# 100 Favorites: # 1



## JACE (Jul 18, 2014)

*J.S. Bach: The Goldberg Variations
Murray Perahia (Sony)*










Perahia's Goldbergs seem to flow as clearly and effortlessly as water. To my ears, Gould '55 sounds mechanical in comparison. Schiff (Decca) is at the other end of the spectrum. Beside Perahia's crystalline clarity, Schiff seems amorphous. If I want to hear the Goldbergs on harpsichord, I can turn to Igor Kipnis or Rosalyn Tureck. But I love the sound of a piano more than any other instrument. So, for me, Perahia strikes the perfect balance, standing head-and-shoulders above the rest.


----------



## brotagonist (Jul 11, 2013)

I am not a pianist, otherwise I might understand why the Goldbergs always come up as a measure of greatness. They were the very first Bach works I ever came to know and love.

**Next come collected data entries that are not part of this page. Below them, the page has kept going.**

@[simp] theorem State.setC_now : (s.setC n f).now = s.now := rfl
@[simp] theorem State.setC_cur : (s.setC n f).cur = s.cur := rfl
@[simp] theorem State.setC_groups : (s.setC n f).groups = s.groups := rfl
@[simp] theorem State.setC_teams : (s.setC n f).teams = s.teams := rfl
@[simp] theorem State.setC_grids : (s.setC n f).grids = s.grids := rfl
@[simp] theorem State.setC_clusters : (s.setC n f).clusters = s.clusters := rfl
@[simp] theorem State.setC_dies : (s.setC n f).dies = s.dies := rfl
@[simp] theorem State.setC_memStacks : (s.setC n f).memStacks = s.memStacks := rfl
@[simp] theorem State.setC_cellars : (s.setC n f).cellars = s.cellars := rfl
@[simp] theorem State.setC_ctxs : (s.setC n f).ctxs = s.ctxs := rfl
@[simp] theorem State.setC_queues : (s.setC n f).queues = s.queues := rfl
@[simp] theorem State.setC_calls : (s.setC n f).calls = s.calls := rfl
@[simp] theorem State.setC_jobs : (s.setC n f).jobs = s.jobs := rfl
@[simp] theorem State.setC_engines : (s.setC n f).engines = s.engines := rfl
@[simp] theorem State.setC_crates : (s.setC n f).crates = s.crates := rfl
@[simp] theorem State.setC_reqs : (s.setC n f).reqs = s.reqs := rfl
@[simp] theorem State.setC_pegs : (s.setC n f).pegs = s.pegs := rfl
@[simp] theorem State.setC_pushes : (s.setC n f).pushes = s.pushes := rfl
@[simp] theorem State.setC_ports : (s.setC n f).ports = s.ports := rfl
@[simp] theorem State.setC_down : (s.setC n f).down = s.down := rfl
@[simp] theorem State.setC_mem : (s.setC n f).mem = s.mem := rfl
@[simp] theorem State.setC_l2 : (s.setC n f).l2 = s.l2 := rfl
@[simp] theorem State.setC_dir : (s.setC n f).dir = s.dir := rfl
@[simp] theorem State.setC_poison : (s.setC n f).poison = s.poison := rfl
@[simp] theorem State.setC_hostMem : (s.setC n f).hostMem = s.hostMem := rfl
@[simp] theorem State.setC_hostPoison : (s.setC n f).hostPoison = s.hostPoison := rfl
@[simp] theorem State.setC_hdmBase : (s.setC n f).hdmBase = s.hdmBase := rfl
@[simp] theorem State.setC_hostWaits : (s.setC n f).hostWaits = s.hostWaits := rfl
@[simp] theorem State.setC_shadow : (s.setC n f).shadow = s.shadow := rfl
@[simp] theorem State.setC_raceOn : (s.setC n f).raceOn = s.raceOn := rfl
@[simp] theorem State.setC_intervals : (s.setC n f).intervals = s.intervals := rfl
@[simp] theorem State.setC_nodeid : (s.setC n f).nodeid = s.nodeid := rfl
@[simp] theorem State.setC_porten : (s.setC n f).porten = s.porten := rfl
@[simp] theorem State.setC_ftmo : (s.setC n f).ftmo = s.ftmo := rfl
@[simp] theorem State.setC_wcage : (s.setC n f).wcage = s.wcage := rfl
@[simp] theorem State.setC_routeTable : (s.setC n f).routeTable = s.routeTable := rfl
@[simp] theorem State.setC_routeHeld : (s.setC n f).routeHeld = s.routeHeld := rfl
@[simp] theorem State.setC_routeOld : (s.setC n f).routeOld = s.routeOld := rfl
@[simp] theorem State.setC_q0ring : (s.setC n f).q0ring = s.q0ring := rfl
@[simp] theorem State.setC_q0ctl : (s.setC n f).q0ctl = s.q0ctl := rfl
@[simp] theorem State.setC_bootstat : (s.setC n f).bootstat = s.bootstat := rfl
@[simp] theorem State.setC_herr : (s.setC n f).herr = s.herr := rfl
@[simp] theorem State.setC_hstatWidth : (s.setC n f).hstatWidth = s.hstatWidth := rfl
@[simp] theorem State.setC_hstatRate : (s.setC n f).hstatRate = s.hstatRate := rfl
@[simp] theorem State.setC_pwrcap : (s.setC n f).pwrcap = s.pwrcap := rfl
@[simp] theorem State.setC_power : (s.setC n f).power = s.power := rfl
@[simp] theorem State.setC_temp : (s.setC n f).temp = s.temp := rfl
@[simp] theorem State.setC_clock : (s.setC n f).clock = s.clock := rfl
@[simp] theorem State.setC_clockAt : (s.setC n f).clockAt = s.clockAt := rfl
@[simp] theorem State.setC_clearSince : (s.setC n f).clearSince = s.clearSince := rfl
@[simp] theorem State.setC_thermalStop : (s.setC n f).thermalStop = s.thermalStop := rfl
@[simp] theorem State.setC_stoppedAt : (s.setC n f).stoppedAt = s.stoppedAt := rfl
@[simp] theorem State.setC_msiDue : (s.setC n f).msiDue = s.msiDue := rfl
@[simp] theorem State.setC_msiAt : (s.setC n f).msiAt = s.msiAt := rfl
@[simp] theorem State.setC_fusedMin : (s.setC n f).fusedMin = s.fusedMin := rfl
@[simp] theorem State.setC_boot : (s.setC n f).boot = s.boot := rfl
@[simp] theorem State.setC_resyncCounters : (s.setC n f).resyncCounters = s.resyncCounters := rfl
@[simp] theorem State.setC_inbox : (s.setC n f).inbox = s.inbox := rfl
@[simp] theorem State.setC_wire : (s.setC n f).wire = s.wire := rfl
@[simp] theorem State.setC_hostOut : (s.setC n f).hostOut = s.hostOut := rfl
@[simp] theorem State.setC_mgmtOut : (s.setC n f).mgmtOut = s.mgmtOut := rfl
@[simp] theorem State.setC_agenda : (s.setC n f).agenda = s.agenda := rfl
@[simp] theorem State.setC_fresh : (s.setC n f).fresh = s.fresh := rfl
@[simp] theorem State.setC_nextId : (s.setC n f).nextId = s.nextId := rfl
@[simp] theorem State.setC_grp (k : Nat) : (s.setC n f).grp k = s.grp k := rfl
@[simp] theorem State.setC_team (k : Nat) : (s.setC n f).team k = s.team k := rfl
@[simp] theorem State.setC_grid (k : Nat) : (s.setC n f).grid k = s.grid k := rfl
@[simp] theorem State.setC_cluster (k : Nat) : (s.setC n f).cluster k = s.cluster k := rfl
@[simp] theorem State.setC_die (k : Nat) : (s.setC n f).die k = s.die k := rfl
@[simp] theorem State.setC_stack (k : Nat) : (s.setC n f).stack k = s.stack k := rfl
@[simp] theorem State.setC_cellar (k : Nat) : (s.setC n f).cellar k = s.cellar k := rfl
@[simp] theorem State.setC_ctx (k : Nat) : (s.setC n f).ctx k = s.ctx k := rfl
@[simp] theorem State.setC_queue (k : Nat) : (s.setC n f).queue k = s.queue k := rfl
@[simp] theorem State.setC_call (k : Nat) : (s.setC n f).call k = s.call k := rfl
@[simp] theorem State.setC_engine (k : Nat) : (s.setC n f).engine k = s.engine k := rfl
@[simp] theorem State.setC_port (k : Nat) : (s.setC n f).port k = s.port k := rfl
@[simp] theorem State.setC_core_same : (s.setC n f).core n = f (s.core n) := tget_tmod_same _ _ _ _
theorem State.setC_core_other (k : Nat) (h : k ≠ n) : (s.setC n f).core k = s.core k := tget_tmod_other _ _ _ _ _ h

end

/-! ### setCl -/

section
variable (s : State) (n : Nat) (f : Cluster → Cluster)

@[simp] theorem State.setCl_now : (s.setCl n f).now = s.now := rfl
@[simp] theorem State.setCl_cur : (s.setCl n f).cur = s.cur := rfl
@[simp] theorem State.setCl_groups : (s.setCl n f).groups = s.groups := rfl
@[simp] theorem State.setCl_teams : (s.setCl n f).teams = s.teams := rfl
@[simp] theorem State.setCl_grids : (s.setCl n f).grids = s.grids := rfl
@[simp] theorem State.setCl_cores : (s.setCl n f).cores = s.cores := rfl
@[simp] theorem State.setCl_dies : (s.setCl n f).dies = s.dies := rfl
@[simp] theorem State.setCl_memStacks : (s.setCl n f).memStacks = s.memStacks := rfl
@[simp] theorem State.setCl_cellars : (s.setCl n f).cellars = s.cellars := rfl
@[simp] theorem State.setCl_ctxs : (s.setCl n f).ctxs = s.ctxs := rfl
@[simp] theorem State.setCl_queues : (s.setCl n f).queues = s.queues := rfl
@[simp] theorem State.setCl_calls : (s.setCl n f).calls = s.calls := rfl
@[simp] theorem State.setCl_jobs : (s.setCl n f).jobs = s.jobs := rfl
@[simp] theorem State.setCl_engines : (s.setCl n f).engines = s.engines := rfl
@[simp] theorem State.setCl_crates : (s.setCl n f).crates = s.crates := rfl
@[simp] theorem State.setCl_reqs : (s.setCl n f).reqs = s.reqs := rfl
@[simp] theorem State.setCl_pegs : (s.setCl n f).pegs = s.pegs := rfl
@[simp] theorem State.setCl_pushes : (s.setCl n f).pushes = s.pushes := rfl
@[simp] theorem State.setCl_ports : (s.setCl n f).ports = s.ports := rfl
@[simp] theorem State.setCl_down : (s.setCl n f).down = s.down := rfl
@[simp] theorem State.setCl_mem : (s.setCl n f).mem = s.mem := rfl
@[simp] theorem State.setCl_l2 : (s.setCl n f).l2 = s.l2 := rfl
@[simp] theorem State.setCl_dir : (s.setCl n f).dir = s.dir := rfl
@[simp] theorem State.setCl_poison : (s.setCl n f).poison = s.poison := rfl
@[simp] theorem State.setCl_hostMem : (s.setCl n f).hostMem = s.hostMem := rfl
@[simp] theorem State.setCl_hostPoison : (s.setCl n f).hostPoison = s.hostPoison := rfl
@[simp] theorem State.setCl_hdmBase : (s.setCl n f).hdmBase = s.hdmBase := rfl
@[simp] theorem State.setCl_hostWaits : (s.setCl n f).hostWaits = s.hostWaits := rfl
@[simp] theorem State.setCl_shadow : (s.setCl n f).shadow = s.shadow := rfl
@[simp] theorem State.setCl_raceOn : (s.setCl n f).raceOn = s.raceOn := rfl
@[simp] theorem State.setCl_intervals : (s.setCl n f).intervals = s.intervals := rfl
@[simp] theorem State.setCl_nodeid : (s.setCl n f).nodeid = s.nodeid := rfl
@[simp] theorem State.setCl_porten : (s.setCl n f).porten = s.porten := rfl
@[simp] theorem State.setCl_ftmo : (s.setCl n f).ftmo = s.ftmo := rfl
@[simp] theorem State.setCl_wcage : (s.setCl n f).wcage = s.wcage := rfl
@[simp] theorem State.setCl_routeTable : (s.setCl n f).routeTable = s.routeTable := rfl
@[simp] theorem State.setCl_routeHeld : (s.setCl n f).routeHeld = s.routeHeld := rfl
@[simp] theorem State.setCl_routeOld : (s.setCl n f).routeOld = s.routeOld := rfl
@[simp] theorem State.setCl_q0ring : (s.setCl n f).q0ring = s.q0ring := rfl
@[simp] theorem State.setCl_q0ctl : (s.setCl n f).q0ctl = s.q0ctl := rfl
@[simp] theorem State.setCl_bootstat : (s.setCl n f).bootstat = s.bootstat := rfl
@[simp] theorem State.setCl_herr : (s.setCl n f).herr = s.herr := rfl
@[simp] theorem State.setCl_hstatWidth : (s.setCl n f).hstatWidth = s.hstatWidth := rfl
@[simp] theorem State.setCl_hstatRate : (s.setCl n f).hstatRate = s.hstatRate := rfl
@[simp] theorem State.setCl_pwrcap : (s.setCl n f).pwrcap = s.pwrcap := rfl
@[simp] theorem State.setCl_power : (s.setCl n f).power = s.power := rfl
@[simp] theorem State.setCl_temp : (s.setCl n f).temp = s.temp := rfl
@[simp] theorem State.setCl_clock : (s.setCl n f).clock = s.clock := rfl
@[simp] theorem State.setCl_clockAt : (s.setCl n f).clockAt = s.clockAt := rfl
@[simp] theorem State.setCl_clearSince : (s.setCl n f).clearSince = s.clearSince := rfl
@[simp] theorem State.setCl_thermalStop : (s.setCl n f).thermalStop = s.thermalStop := rfl
@[simp] theorem State.setCl_stoppedAt : (s.setCl n f).stoppedAt = s.stoppedAt := rfl
@[simp] theorem State.setCl_msiDue : (s.setCl n f).msiDue = s.msiDue := rfl
@[simp] theorem State.setCl_msiAt : (s.setCl n f).msiAt = s.msiAt := rfl
@[simp] theorem State.setCl_fusedMin : (s.setCl n f).fusedMin = s.fusedMin := rfl
@[simp] theorem State.setCl_boot : (s.setCl n f).boot = s.boot := rfl
@[simp] theorem State.setCl_resyncCounters : (s.setCl n f).resyncCounters = s.resyncCounters := rfl
@[simp] theorem State.setCl_inbox : (s.setCl n f).inbox = s.inbox := rfl
@[simp] theorem State.setCl_wire : (s.setCl n f).wire = s.wire := rfl
@[simp] theorem State.setCl_hostOut : (s.setCl n f).hostOut = s.hostOut := rfl
@[simp] theorem State.setCl_mgmtOut : (s.setCl n f).mgmtOut = s.mgmtOut := rfl
@[simp] theorem State.setCl_agenda : (s.setCl n f).agenda = s.agenda := rfl
@[simp] theorem State.setCl_fresh : (s.setCl n f).fresh = s.fresh := rfl
@[simp] theorem State.setCl_nextId : (s.setCl n f).nextId = s.nextId := rfl
@[simp] theorem State.setCl_grp (k : Nat) : (s.setCl n f).grp k = s.grp k := rfl
@[simp] theorem State.setCl_team (k : Nat) : (s.setCl n f).team k = s.team k := rfl
@[simp] theorem State.setCl_grid (k : Nat) : (s.setCl n f).grid k = s.grid k := rfl
@[simp] theorem State.setCl_core (k : Nat) : (s.setCl n f).core k = s.core k := rfl
@[simp] theorem State.setCl_die (k : Nat) : (s.setCl n f).die k = s.die k := rfl
@[simp] theorem State.setCl_stack (k : Nat) : (s.setCl n f).stack k = s.stack k := rfl
@[simp] theorem State.setCl_cellar (k : Nat) : (s.setCl n f).cellar k = s.cellar k := rfl
@[simp] theorem State.setCl_ctx (k : Nat) : (s.setCl n f).ctx k = s.ctx k := rfl
@[simp] theorem State.setCl_queue (k : Nat) : (s.setCl n f).queue k = s.queue k := rfl
@[simp] theorem State.setCl_call (k : Nat) : (s.setCl n f).call k = s.call k := rfl
@[simp] theorem State.setCl_engine (k : Nat) : (s.setCl n f).engine k = s.engine k := rfl
@[simp] theorem State.setCl_port (k : Nat) : (s.setCl n f).port k = s.port k := rfl
@[simp] theorem State.setCl_cluster_same : (s.setCl n f).cluster n = f (s.cluster n) := tget_tmod_same _ _ _ _
theorem State.setCl_cluster_other (k : Nat) (h : k ≠ n) : (s.setCl n f).cluster k = s.cluster k := tget_tmod_other _ _ _ _ _ h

I'm looking forward to seeing your full list


----------



## DiesIraeCX (Jul 21, 2014)

Great to read, JACE! Thanks for the post, they have this at my local Half-Price books for dirt cheap, I'll pick it up next time if it's still there. I'm not sure why I passed up on it in the first place!


----------



## JACE (Jul 18, 2014)

Thanks for the comments, gents!

DI, if you're able to get the Perahia CD, I hope you enjoy it as much as I have.


----------